Мы выбрались из кабины на горячую взлетную полосу. Солнце палило как бешеное. Жарко-то как…
Я вдохнул нагретый воздух, задержал его внутри. Выдохнул.
Выжил-таки. Снова. Молодец.
Люди выползали через распахнутый люк из салона на взлётку, падали на колени и целовали горячий бетон. Как я им и порекомендовал.
Нда. Легко отделались. А могли бы брызгами разлететься по всей этой полосе из конца в конец.
А потом на моем внутреннем информационном экране, о котором я признаться не вспоминал с момента пробуждения, только на планетарное время поглядывал, выскочило текстовое сообщение:
«Засчитано имперское достижение: 'Космический Спасатель Первого Уровня».
И тут же небольшой счетчик сменил цифру с тысячи на девятьсот девяносто девять. Маленький такой, отмеченный золотой короной на моем внутреннем экране, на который я не обращал внимания, больше замечая даты календарей, планетарные часы и количество пройденных шагов.

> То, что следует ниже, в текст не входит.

-- ==== Sys2Proof/Certificates/Slice0/Obligations.lean ====
section
/-! DEFINITION. The statements for the provers. Each docstring names the rule of spec/ it formalises.
No statement rests on a free value (log 5) or on the value of an unlisted byte (log 3). -/

open Sys2Proof Sys2Proof.Machine

/-! ## Encoding (30_encoding.md) -/

/-- R61, R63, R65: no bit of a command is dropped, for all seven commands and every value of every
field, the ignored fields included. -/
def Obligations.DecodeOfEncodeGivesTheCommand : Prop :=
  ∀ i : Instr, decode (encode i) = .ok i

/-- R61, R63, R64: a descriptor that decodes is the encoding of what it decodes to. -/
def Obligations.EncodeOfDecodeGivesTheDescriptor : Prop :=
  ∀ (c : Command) (i : Instr), decode c = .ok i → encode i = c

/-- R63: `CMD[31:0]` selects the command, that is `CMD & mask == match` of the opcode table, and the
other three words are its fields. -/
def Obligations.LowWordSelectsTheCommand : Prop :=
  ∀ c : Command,
    (∀ k : Word, c &&& 0x000000000000000000000000FFFFFFFF#128 = k.zeroExtend 128 ↔ c.extractLsb' 0 32 = k) ∧
    (c.extractLsb' 0 32 = 0x00000001#32 ↔
      decode c = .ok (.hash1 (c.extractLsb' 32 32) (c.extractLsb' 64 32) (c.extractLsb' 96 32))) ∧
    (c.extractLsb' 0 32 = 0x00000002#32 ↔
      decode c = .ok (.hash2 (c.extractLsb' 32 32) (c.extractLsb' 64 32) (c.extractLsb' 96 32))) ∧
    (c.extractLsb' 0 32 = 0x00000003#32 ↔
      decode c = .ok (.hash3 (c.extractLsb' 32 32) (c.extractLsb' 64 32) (c.extractLsb' 96 32))) ∧
    (c.extractLsb' 0 32 = 0x00000004#32 ↔
      decode c = .ok (.setbit (c.extractLsb' 32 32) (c.extractLsb' 64 32) (c.extractLsb' 96 32))) ∧
    (c.extractLsb' 0 32 = 0x00000005#32 ↔
      decode c = .ok (.getbit (c.extractLsb' 32 32) (c.extractLsb' 64 32) (c.extractLsb' 96 32))) ∧
    (c.extractLsb' 0 32 = 0x00000006#32 ↔
      decode c = .ok (.insert (c.extractLsb' 32 32) (c.extractLsb' 64 32) (c.extractLsb' 96 32))) ∧
    (c.extractLsb' 0 32 = 0x00000007#32 ↔
      decode c = .ok (.check (c.extractLsb' 32 32) (c.extractLsb' 64 32) (c.extractLsb' 96 32)))

/-- R64: which descriptors are illegal; one is accepted like any other, makes no memory access and is
answered `ILLEGAL_CMD`, `SENTINEL`; the engine is then `IDLE` and the next command is unaffected. -/
def Obligations.IllegalDescriptorsAreAnswered : Prop :=
  (∀ c : Command,
    (c.extractLsb' 0 8 = 0x00#8 ∨ 0x08 ≤ (c.extractLsb' 0 8).toNat ∨ c.extractLsb' 8 24 ≠ 0#24) ↔
      ∀ i, decode c ≠ .ok i) ∧
  (∀ (c : Command) (s : State), (∀ i, decode c ≠ .ok i) →
    (∀ rest, s.engine = .idle → s.inputs = .command c :: rest →
      step s = .next (accept c { s with inputs := rest })) ∧
    (s.engine = .busy c → s.undisturbed →
      step s = .next (completed s.mem [] .illegalCmd 0xFFFFFFFF#32 s)) ∧
    (∀ i, lastResponse (exec i (completed s.mem [] .illegalCmd 0xFFFFFFFF#32 s)) = lastResponse (exec i s))) ∧
  response .illegalCmd 0xFFFFFFFF#32 = 0xFFFFFFFF00000003#64

/-- R71 and the notation of R69: worked encodings, written out bit by bit from the spec, one of each
family. -/
def Obligations.WorkedEncodings : Prop :=
  asmInsert 0x00001000 0x00002000 1024 = 0x00000400000020000000100000000006#128 ∧
  decode 0x00000400000020000000100000000006#128 = .ok (.insert 0x00001000 0x00002000 0x00000400) ∧
  response .ok 0 = 0x0000000000000000#64 ∧
  asmGetbit 0x00001000 1024 1024 = 0x00000400000004000000100000000005#128 ∧
  decode 0x00000400000004000000100000000005#128 = .ok (.getbit 0x00001000 1024 1024) ∧
  (∀ s : State, exec (.getbit 0x00001000 1024 1024) s = .next (completed s.mem [] .indexRange 0xFFFFFFFF#32 s)) ∧
  response .indexRange 0xFFFFFFFF#32 = 0xFFFFFFFF00000002#64 ∧
  asmHash1 0x2000 = 0x00000000000020000000000000000001#128 ∧
  decode 0x00000000000020000000000000000001#128 = .ok (.hash1 0 0x2000 0)

/-- R66, with the codes of R140: the layout of the response. -/
def Obligations.ResponseLayout : Prop :=
  ∀ (e : Err) (r : Word),
    (response e r).extractLsb' 32 32 = r ∧
    (response e r).extractLsb' 2 30 = 0#30 ∧
    (response e r).extractLsb' 0 2 =
      (match e with
        | .ok => 0#2
        | .nullStorage => 1#2
        | .indexRange => 2#2
        | .illegalCmd => 3#2)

Так. А это еще чего было? Мне засчитали имперское достижение? Ух ты! Круто! А ведь я помню, что это за штука! За это же и награда полагается, ведь так? Ну-ка, чего там прибыло на личном счету?
«Баланс — 75 300 импер. валюты, 0 герберск. валюты».
А до этого оставалось в районе пятидесяти тысяч. Ну, награда хорошая такая, пятизначная. Только, конечно, в имперках, которые, подозреваю, тут никому нафиг не нужны, потому как на планете своя валюта ходит, герберки.
Вернее, конечно, нужны, но только тем, кто занимается межпланетной торговлей, перелётами и закупкой флотов. Имперки — это «космические деньги», деньги космической державы. Все билеты и топливо, а значит, и ресурсы галактики, можно по-прежнему купить по факту только за них. Поэтому и такой бешеный курс до сих пор — один к тысяче.
То есть в перспективе мне гораздо нужнее имперки, чем герберки. Но пока что надо как-то будет придумать, как поменять одно на другое. Обмен валюты тут вообще имеется? Не удивлюсь, если для местной финансовой системы это большая редкость.
Я хотел было развернуть счетчик, помеченный короной, но в этот момент из челнока на летающих носилках Октавия со стюардессой вывезли пилота, и я отвлекся, потом посмотрю.
— Ну, что? — спросил я, приближаясь к носилкам. — Жить будет?
— Нет, — бессердечно ответила Октавия. — Лет через пятьдесят все равно умрет.
Надо было видеть лицо возмущенной стюардессы. Может она чего бы даже и сказала по этому поводу, но нас снова отвлекли.
— Эй, народ, вы чего вообще здесь?
Мы все повернулись разом.
Это был седобородый, но крепкий, как дуб, дед. В рабочем комбинезоне, в зеркальных очках и с огромным бластером, на плече. Фига себе, здоров дед. Да это же, я смотрю, вообще-то космический бластер, снятый с корабельной турели, с примотанной изолентой ручкой от дробовика. Такие бластеры вообще не для людей, и их только с помощью сервоскелетов переносят. В нём кило пятьдесят же!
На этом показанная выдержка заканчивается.